Why does that happen anyway? I don't get it. Is it that something extraordinary was really going to happen and I messed it up at the last minute or was that just me deluding myself.
I was going to sing at fellowship meeting yesterday and I thought it was going to be really something, I really did. In fact I was so convinced I could have bet all the money I had on me that it would. (Maybe not all my money, I would have set aside what I was going to give as offering and to buy my supper)
Anyway, the moment came and well it was just normal. Well I can't really tell about how it affected the people before whom I sang but for me it was just normal, I didn't feel anything. And I didn't get any comments about it anyway.

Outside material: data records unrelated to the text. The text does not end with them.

-- ==== Sys2Proof/Machine/Dispatch.lean ====
section
/-! DEFINITION. One arm per instruction (30_encoding.md R82). -/

namespace Sys2Proof.Machine

def exec (i : Instr) (s : State) : Host.Outcome State Fault Refusal :=
  match i with
  | .cls => Sys2Proof.Machine.execCls s
  | .ret => Sys2Proof.Machine.execRet s
  | .jp nnn => Sys2Proof.Machine.execJp nnn s
  | .call nnn => Sys2Proof.Machine.execCall nnn s
  | .seImm x nn => Sys2Proof.Machine.execSeImm x nn s
  | .sneImm x nn => Sys2Proof.Machine.execSneImm x nn s
  | .seReg x y => Sys2Proof.Machine.execSeReg x y s
  | .ldImm x nn => Sys2Proof.Machine.execLdImm x nn s
  | .addImm x nn => Sys2Proof.Machine.execAddImm x nn s
  | .ldReg x y => Sys2Proof.Machine.execLdReg x y s
  | .orReg x y => Sys2Proof.Machine.execOrReg x y s
  | .andReg x y => Sys2Proof.Machine.execAndReg x y s
  | .xorReg x y => Sys2Proof.Machine.execXorReg x y s
  | .addReg x y => Sys2Proof.Machine.execAddReg x y s
  | .subReg x y => Sys2Proof.Machine.execSubReg x y s
  | .shr x y => Sys2Proof.Machine.execShr x y s
  | .subnReg x y => Sys2Proof.Machine.execSubnReg x y s
  | .shl x y => Sys2Proof.Machine.execShl x y s
  | .sneReg x y => Sys2Proof.Machine.execSneReg x y s
  | .ldI nnn => Sys2Proof.Machine.execLdI nnn s
  | .jpV0 nnn => Sys2Proof.Machine.execJpV0 nnn s
  | .rnd x nn => Sys2Proof.Machine.execRnd x nn s
  | .drw x y n => Sys2Proof.Machine.execDrw x y n s
  | .skp x => Sys2Proof.Machine.execSkp x s
  | .sknp x => Sys2Proof.Machine.execSknp x s
  | .ldVxDt x => Sys2Proof.Machine.execLdVxDt x s
  | .ldDtVx x => Sys2Proof.Machine.execLdDtVx x s
  | .ldStVx x => Sys2Proof.Machine.execLdStVx x s
  | .addI x => Sys2Proof.Machine.execAddI x s
  | .ldVxK x => Sys2Proof.Machine.execLdVxK x s
  | .ldF x => Sys2Proof.Machine.execLdF x s
  | .ldB x => Sys2Proof.Machine.execLdB x s
  | .storeRegs x => Sys2Proof.Machine.execStoreRegs x s
  | .loadRegs x => Sys2Proof.Machine.execLoadRegs x s

end Sys2Proof.Machine
end

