-- ==== Sys2Proof/Machine/Step.lean ====
section
/-! DEFINITION. One step: the block performs one transaction of the host (00_scope.md R4, 60_exceptions.md R266). -/

namespace Sys2Proof.Machine

/-- `Cycle()` (30_encoding.md R80). -/
def cycle (s : State) : Host.Outcome State Fault Refusal :=
  match s.fault with
  | some f => .next (s.refault f)
  | none =>
    match s.fetch with
    | .error (code, a) => .next (s.fetchFault code a)
    | .ok w =>
      match decode w with
      | .error _ => .next (s.unknownWord w)
      | .ok i => finishCycle (exec i s.advance)

/-- One transaction (R266). -/
def perform (t : Txn) (s : State) : Host.Outcome State Fault Refusal :=
  match t with
  | .cycle => cycle s
  | .tickTimers => txnTickTimers s
  | .initBlock => txnInitBlock s
  | .loadRom readable bytes => txnLoadRom readable bytes s
  | .setKeyState k pressed => txnSetKeyState k pressed s
  | .getVideo => txnGetVideo s
  | .readTimers => txnReadTimers s
  | .readFault => txnReadFault s

/-- One step performs the oldest transaction the host has issued; with none issued, the host calls Cycle (log 1). -/
def step (s : State) : Host.Outcome State Fault Refusal :=
  match s.pending with
  | [] => cycle s
  | t :: rest => perform t { s with pending := rest }

/-- The state with a table word stored where the next step fetches: the two bytes at pc, high byte first, an empty queue and
a clear latch, so that the next step is a Cycle that runs it. The rest is unchanged (log 11). -/
def State.withFetchWord (s : State) (nbits w : Nat) : State :=
  let word : Word := BitVec.ofNat 16 (w % 2 ^ nbits)
  { s.storeBytes s.pc.toNat [hiByte word, loByte word] with pending := [], fault := none }

end Sys2Proof.Machine
end

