-- ==== Sys2Proof/Machine/Run.lean ====
section
/-! DEFINITION. The ends of a run (70_reset_and_hazards.md R290). The block defines none; a run ends from the host's side. -/

namespace Sys2Proof.Machine

/-- The three ends of R290; a claim about a run names the one it uses (92_eei_decisions.md D24). -/
inductive RunEnd where
  /-- The host stops issuing transactions. -/
  | hostStops
  /-- The latch is set (60_exceptions.md R243). -/
  | latchSet
  /-- pc stays at the address of a `JP` to itself (40_flow.md R111). -/
  | selfJump
  deriving DecidableEq, Repr

/-- The next Cycle runs a `JP` to its own address, and so leaves pc where it is (R111), log 16. -/
def State.atSelfJump (s : State) : Bool :=
  s.fault.isNone && decide (s.pc.toNat ≤ 0xFFE) &&
    decide (decode (s.wordAt s.pc.toNat) = .ok (.jp (BitVec.ofNat 12 s.pc.toNat)))

/-- Whether a run with this end has ended. The host has stopped where it has issued nothing more, log 16. -/
def State.runEnded (s : State) : RunEnd → Bool
  | .hostStops => s.pending.isEmpty
  | .latchSet => s.fault.isSome
  | .selfJump => s.atSelfJump

/-- A run of at most `n` steps with the end `e`. It stops between transactions and leaves the state as the last one left it
(R290). -/
def runUntil (e : RunEnd) : Nat → State → Result
  | 0, s => .next s
  | n + 1, s =>
    if s.runEnded e then .next s
    else
      match step s with
      | .next t => runUntil e n t
      | .fault r => .fault r
      | .refused r => .refused r

end Sys2Proof.Machine
end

If I hadn't felt so great about it in the first place I would have been elated by now, because I haven't done that before and I should have been pre-occupied with just getting through it without any mistakes which I did.
Ah well, I still like to think there was maybe something I did that didn't let things go the way it was supposed to but I just can't get a hold of it. I like to believe I'm an extraordinary person with great things to do in this life, but it tends to happen too often, especially with things I feel I'm naturally good at, when I eventually do them, well... the results are never as good as I think and sometimes even very bad.
Hey, maybe my real natural talent is having this overactive imagination. But dear God! I really hope not!